With no leader, replicas drift and must reconcile:

  • Last-write-wins (LWW) — conflicts resolve by each cell’s timestamp, so clock skew across nodes can silently drop a write. (Modern Cassandra uses LWW, not vector clocks.)
  • Hinted handoff — a coordinator stashes writes meant for a down replica and replays them when it returns.
  • Read repair — on a quorum read, replicas that disagree are corrected inline.
  • Anti-entropy repair — Merkle-tree comparison (nodetool repair) reconciles deeper divergence; it must be run regularly.
  • Gossip — a peer-to-peer protocol for membership and failure detection (phi-accrual). No master: every node learns the ring and who’s up.

Use it for: write-heavy ingest, time-series / event / IoT data, always-on (AP) availability, multi-region active-active, linear horizontal scale, and known access patterns you can model tables around.

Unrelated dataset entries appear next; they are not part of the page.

-- ==== Sys2Proof/Machine/RequestCommands.lean ====
section
/-! DEFINITION. The service of each request as a command: directly by its owner at the GO that hands it over, or at a grant of the host-request class (R65, R177; log entries 1 and 2). -/

namespace Sys2Proof.Machine

/-- LOAD_TEMPLATE (R9), served directly at its GO (R177). -/
def execLoadTemplate (s : State) : Host.Outcome State Fault Refusal := .next (s.directRow .loadTemplate)

/-- QUERY_TEMPLATE (R11), served directly at its GO (R177). -/
def execQueryTemplate (s : State) : Host.Outcome State Fault Refusal := .next (s.directRow .queryTemplate)

/-- ARM (R18), served at its grant (R65). -/
def execArm (s : State) : Host.Outcome State Fault Refusal := .next (s.hostRow .arm)

/-- STAGE (R20): served directly at the GO, or at a grant when the GO routed it to a VACANT site (R65, R177). -/
def execStage (s : State) : Host.Outcome State Fault Refusal :=
  .next (if s.catchUp.goServes .stage then s.directRow .stage else s.hostRow .stage)

/-- UNSTAGE (R21), served directly at its GO (R177). -/
def execUnstage (s : State) : Host.Outcome State Fault Refusal := .next (s.directRow .unstage)

/-- DISARM (R19), served at its grant (R65). -/
def execDisarm (s : State) : Host.Outcome State Fault Refusal := .next (s.hostRow .disarm)

/-- START_SITES (R23), served directly at its GO (R177). -/
def execStartSites (s : State) : Host.Outcome State Fault Refusal := .next (s.directRow .startSites)

/-- CLOSE (R27), served directly at its GO (R177). -/
def execClose (s : State) : Host.Outcome State Fault Refusal := .next (s.directRow .close)

/-- ABORT (R35), served at its grant (R65). -/
def execAbort (s : State) : Host.Outcome State Fault Refusal := .next (s.hostRow .abort)

/-- HOLD_SITE (R25), served directly at its GO (R177). -/
def execHoldSite (s : State) : Host.Outcome State Fault Refusal := .next (s.directRow .holdSite)

/-- RELEASE_HOLD (R25), served directly at its GO (R177). -/
def execReleaseHold (s : State) : Host.Outcome State Fault Refusal := .next (s.directRow .releaseHold)

/-- QUERY_SITE (R42), served directly at its GO (R177). -/
def execQuerySite (s : State) : Host.Outcome State Fault Refusal := .next (s.directRow .querySite)

/-- TAKE_STOP_NOTICES (R41), served directly at its GO (R177). -/
def execTakeStopNotices (s : State) : Host.Outcome State Fault Refusal := .next (s.directRow .takeStopNotices)

/-- QUERY_INTEGRITY (R60), served directly at its GO (R177). -/
def execQueryIntegrity (s : State) : Host.Outcome State Fault Refusal := .next (s.directRow .queryIntegrity)

/-- LOOKUP_LINE (R132), served at its grant (R65). -/
def execLookupLine (s : State) : Host.Outcome State Fault Refusal := .next (s.hostRow .lookupLine)

/-- LIST_LINES (R133), served at its grant (R65). -/
def execListLines (s : State) : Host.Outcome State Fault Refusal := .next (s.hostRow .listLines)

/-- PIN_LINE (R135), served at its grant (R65). -/
def execPinLine (s : State) : Host.Outcome State Fault Refusal := .next (s.hostRow .pinLine)

/-- RETIRE_LINE (R137), served at its grant (R65). -/
def execRetireLine (s : State) : Host.Outcome State Fault Refusal := .next (s.hostRow .retireLine)

/-- MARK_SPARE_DEFECTIVE (R138), served at its grant (R65). -/
def execMarkSpareDefective (s : State) : Host.Outcome State Fault Refusal := .next (s.hostRow .markSpareDefective)

/-- SET_COINCIDENCE (R123), served directly at its GO (R177). -/
def execSetCoincidence (s : State) : Host.Outcome State Fault Refusal := .next (s.directRow .setCoincidence)

/-- LIST_COINCIDENCE (R124), served directly at its GO (R177). -/
def execListCoincidence (s : State) : Host.Outcome State Fault Refusal := .next (s.directRow .listCoincidence)

/-- CLEAR_TRIP (R125), served directly at its GO (R177). -/
def execClearTrip (s : State) : Host.Outcome State Fault Refusal := .next (s.directRow .clearTrip)

/-- QUERY_COINCIDENCE (R126), served directly at its GO (R177). -/
def execQueryCoincidence (s : State) : Host.Outcome State Fault Refusal := .next (s.directRow .queryCoincidence)

/-- LINK_ENABLE (R144), served directly at its GO (R177). -/
def execLinkEnable (s : State) : Host.Outcome State Fault Refusal := .next (s.directRow .linkEnable)

/-- LINK_RESET (R158), served directly at its GO (R177). -/
def execLinkReset (s : State) : Host.Outcome State Fault Refusal := .next (s.directRow .linkReset)

/-- QUERY_LINK (R157), served directly at its GO (R177). -/
def execQueryLink (s : State) : Host.Outcome State Fault Refusal := .next (s.directRow .queryLink)

/-- GIVE_EXPORT_CHAIN (R165), served directly at its GO (R177). -/
def execGiveExportChain (s : State) : Host.Outcome State Fault Refusal := .next (s.directRow .giveExportChain)

/-- FLUSH_EXPORT (R170), served directly at its GO (R177). -/
def execFlushExport (s : State) : Host.Outcome State Fault Refusal := .next (s.directRow .flushExport)

/-- RESUME_EXPORT (R171), served directly at its GO (R177). -/
def execResumeExport (s : State) : Host.Outcome State Fault Refusal := .next (s.directRow .resumeExport)

/-- ABANDON_BUFFER (R172), served directly at its GO (R177). -/
def execAbandonBuffer (s : State) : Host.Outcome State Fault Refusal := .next (s.directRow .abandonBuffer)

/-- QUERY_EXPORT (R173), served directly at its GO (R177). -/
def execQueryExport (s : State) : Host.Outcome State Fault Refusal := .next (s.directRow .queryExport)

/-- SET_LIMITS (R179), served directly at its GO (R177). -/
def execSetLimits (s : State) : Host.Outcome State Fault Refusal := .next (s.directRow .setLimits)

/-- QUERY_PART (R180), served directly at its GO (R177). -/
def execQueryPart (s : State) : Host.Outcome State Fault Refusal := .next (s.directRow .queryPart)

/-- SET_ATTENTION (R184), served directly at its GO (R177). -/
def execSetAttention (s : State) : Host.Outcome State Fault Refusal := .next (s.directRow .setAttention)

end Sys2Proof.Machine
end

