-- ==== Sys2Proof/Machine/Step.lean ====
section
/-! DEFINITION. The step: the command at the front of the queue; the block idles on an empty queue (log entry 3). -/

namespace Sys2Proof.Machine

/-- One command is taken from the front of the queue and run on the state with the queue's rest. -/
def step (s : State) : Host.Outcome State Fault Refusal :=
  match s.pending with
  | [] => .next s
  | c :: rest => exec c { s with pending := rest }

/-- The command that a word spells is put at the front of the queue; no word spells one. -/
def State.withFetchWord (s : State) (nbits w : Nat) : State :=
  match Sys2Proof.decodeTableWord nbits w with
  | some c => { s with pending := c :: s.pending }
  | none => s

end Sys2Proof.Machine
end

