-- ==== Sys2Proof/Certificates/Slice0/Obligations.lean ====
section
/-! DEFINITION. The statements for the provers. -/

open Sys2Proof Sys2Proof.Machine

/-! ### The queue and the work that is due -/

/-- The block takes the command at the front of its queue and runs it on the queue's rest. -/
def Obligations.StepRunsFrontCommand : Prop :=
  ∀ (c : Instr) (s : State), step { s with pending := c :: s.pending } = exec c s

/-- Every rule gives its event an effect in every state, so no command stops the part. MODEL'S CHOICE (log entry 3): no command touches the
queue, and an empty queue idles. -/
def Obligations.EveryCommandAnswersNext : Prop :=
  NeverStops ∧ (∀ (c : Instr) (s t : State), exec c s = .next t → t.pending = s.pending) ∧ ∀ s : State, s.pending = [] → step s = .next s

/-- MODEL'S CHOICE (log entry 1) over R63 and R65: a grant that is due has been made before any event of its own; afterwards none is due.
The grant made is that of its own row; a STAGE that waits for its grant has the port RUNNING (an invariant, StepKeepsQueuesAgree). -/
def Obligations.EventsFindDueWorkDone : Prop :=
  (∀ s : State, s.catchUp.due = .nothing ∧ ∀ c : Instr, isEvent c = true → exec c s = exec c s.catchUp) ∧
  ∀ s : State,
    (s.due = .nothing → s.catchUp = s) ∧
    (∀ r : Request, s.due = .host r →
      r ∈ [.arm, .disarm, .abort, .lookupLine, .listLines, .pinLine, .retireLine, .markSpareDefective] ∨ (r = .stage ∧ s.port.state = .running) →
      exec (requestRow r) s = .next s.catchUp) ∧
    (s.due = .sweep → exec .sweepStep s = .next s.catchUp) ∧
    (s.due = .settle → exec .settleStep s = .next s.catchUp) ∧
    (∀ h : HeadNo, s.due = .intake h →
      exec (match (s.link h).fifo with
        | .fail .. :: _ => .failFrameTaken
        | .endFrame _ :: _ => .endTaken
        | .hold .. :: _ => .holdTaken
        | [] => .linkLostMarkerTaken) s = .next s.catchUp)

/-! ### Resets -/

/-- R185: while the part is held in reset, a command other than a reset input and ACK changes nothing, and ACK returns the default vector;
a write that sets the soft-reset bit while it is set changes the word alone. -/
def Obligations.HeldPartIgnoresCommands : Prop :=
  (∀ s : State, s.isHeld = (s.porHeld || s.port.softWord.getLsbD 0)) ∧
  ∀ s : State, s.isHeld = true →
    (∀ c : Instr, reachesHeldPart c = false → exec c s = .next s) ∧
    exec .ack s = .next { s with busRead := s.att.defaultVector } ∧
    (s.porHeld = false → ∀ v : Word, v.getLsbD 0 = true → exec (.softReset v) s = .next { s with port := { s.port with softWord := v } })

/-- The values of the power-on column of R13, R43, R62, R68, R128, R160, R175, R186, while the input is low and after its release. That
no work item, assembly or bus access is in progress, which the tables do not name, is log entry 5's (DEDUCED). -/
def Obligations.PowerOnResetValues : Prop :=
  (∀ s : State, (∀ n : TemplateNo, s.template n = s.templates[n.val]) ∧ (∀ i : SiteNo, s.site i = s.sites[i.val] ∧ s.ctx i = (s.site i).ctx) ∧
    (∀ h : HeadNo, s.link h = s.links[h.val]) ∧ (∀ n : Fin 16, s.att.vector n = s.att.vectors[n.val])) ∧
  ∀ s : State, ∃ t u : State, exec .powerOnReset s = .next t ∧ exec .powerOnResetRelease t = .next u ∧
    t.isHeld = true ∧ t.att.pendingSet = 0 ∧ u.isHeld = false ∧ u.att.pendingSet = sourceBit 12 ∧ FrameBut [.power, .pendingSet] t u ∧
    (∀ n : TemplateNo, u.template n = { active := none, pendingCopy := none, useCount := 0 }) ∧
    (∀ i : SiteNo, u.site i = { ctx := none, hostHold := false, staged := none, headHold := false, drainDeadline := none }) ∧
    u.lists = { sweepQueue := [], stopNotices := [], drainTimeout := 1000 } ∧
    u.store = { lines := [], defaultQuota := 48, lowWater := 512, low := false, capture := none } ∧ u.freeCount = 12288 ∧
    u.engine = { pendingHost := none, lastGroup := .background, lastHead := 7, inProgress := none, settleList := [], sweepPos := none } ∧
    (∀ n : Fin 128, u.co.table[n.val] = none) ∧ u.co.threshold = 6 ∧ u.co.span = 4 ∧ u.co.action = .notify ∧ u.co.tableFull = false ∧
    (∀ h : HeadNo, u.link h =
      { state := .down, trainingDeadline := none, serial := 0, slotCount := 0, balance := 0, badCount := 0, fifo := [], marker := false,
        downGate := none, downCredit := none, drains := [], transmitter := none, causes := {}, gateHanded := 0 }) ∧
    u.trainingTimeout = 50000 ∧
    u.ex.engineState = .idle ∧ u.ex.current = .empty ∧ u.ex.nextSlot = .empty ∧ u.ex.fillOffset = none ∧ u.ex.writePos = none ∧
    u.ex.buffer = none ∧ u.ex.assembling = none ∧ u.ex.writeBacks = [] ∧ u.ex.flushPending = false ∧ u.ex.stall = none ∧
    u.ex.badDescriptor = false ∧ u.ex.collectionQueue = [] ∧ u.ex.access = none ∧ u.ex.busTimeout = 20 ∧
    u.port.state = .ready ∧ u.port.lostGo = false ∧ u.port.writeIgnored = false ∧ u.port.softWord = 0 ∧
    (∀ k : Fin 16, u.reqWord k = 0 ∧ u.port.replyBuf[k.val] = []) ∧
    u.att.inService = 0 ∧ u.att.mask = 0xFFFF ∧ u.att.defaultVector = 127 ∧ (∀ n : Fin 16, u.att.vector n = BitVec.ofNat 8 (64 + n.val))

/-- The values of the soft-reset column of the same tables, and R185's release: EXPORT_WANTED alone becomes pending, all sources masked. That
no work item, assembly, bus access or due fetch is left, which the tables do not name, is log entry 5's (DEDUCED); that the soft-reset word reads
as written is log entry 17's. -/
def Obligations.SoftResetValues : Prop :=
  ∀ (s : State) (v w : Word), s.Ready → v.getLsbD 0 = true → w.getLsbD 0 = false →
    ∃ t : State, exec (.softReset v) s = .next t ∧
      exec (.softResetRelease w) t = .next { t with port := { t.port with softWord := w }, att := { t.att with pendingSet := sourceBit 12 } } ∧
      t.isHeld = true ∧ t.port.softWord = v ∧ t.att.mask = 0xFFFF ∧ t.att.inService = 0 ∧ t.att.pendingSet = 0 ∧ t.attentionLine = false ∧
      (∀ n : TemplateNo, t.template n = { active := (s.template n).active, pendingCopy := none, useCount := 0 }) ∧
      (∀ i : SiteNo, t.site i = { ctx := none, hostHold := false, staged := none, headHold := false, drainDeadline := none }) ∧
      t.lists.sweepQueue = [] ∧ t.lists.stopNotices = [] ∧ t.store.lines = [] ∧ t.store.low = false ∧ t.store.capture = none ∧
      t.engine = { pendingHost := none, lastGroup := .background, lastHead := 7, inProgress := none, settleList := [], sweepPos := none } ∧
      (∀ n : Fin 128, t.co.table[n.val] = none) ∧ t.co.tableFull = false ∧
      (∀ h : HeadNo, t.link h =
        { state := .down, trainingDeadline := none, serial := 0, slotCount := 0, balance := 0, badCount := 0, fifo := [], marker := false,
          downGate := none, downCredit := none, drains := [], transmitter := none, causes := {}, gateHanded := 0 }) ∧
      t.ex =
        { current := .empty, fillOffset := none, nextSlot := .empty, buffer := none, assembling := none, writePos := none, writeBacks := [],
          flushPending := false, stall := none, badDescriptor := false, fetchOrder := [], access := none, busTimeout := s.ex.busTimeout,
          collectionQueue := [] } ∧
      t.port.state = .ready ∧ t.port.lostGo = false ∧ t.port.writeIgnored = false ∧
      FrameBut [.templates, .sites, .sweepQueue, .stopNotices, .lines, .low, .capture, .pendingHost, .rotation, .workItem, .settleList,
        .sweepPos, .coTable, .tableFull, .links, .export_, .collectionQueue, .portState, .portFlags, .softWord, .pendingSet,
        .inService, .mask] s t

Avoid it for: ad-hoc queries, joins, or aggregations (it isn’t relational — reach for Postgres); workloads needing strong consistency or multi-key transactions by default; small datasets where the operational weight (repair, compaction tuning, capacity planning) isn’t worth it.


These are working notes — Cassandra as the concrete embodiment of leaderless, quorum-based ideas, with the one-liner terms (quorum, consistent hashing, eventual consistency) in the Terminology. The throughline: trade joins and default-strong consistency for linear write scale and no single point of failure.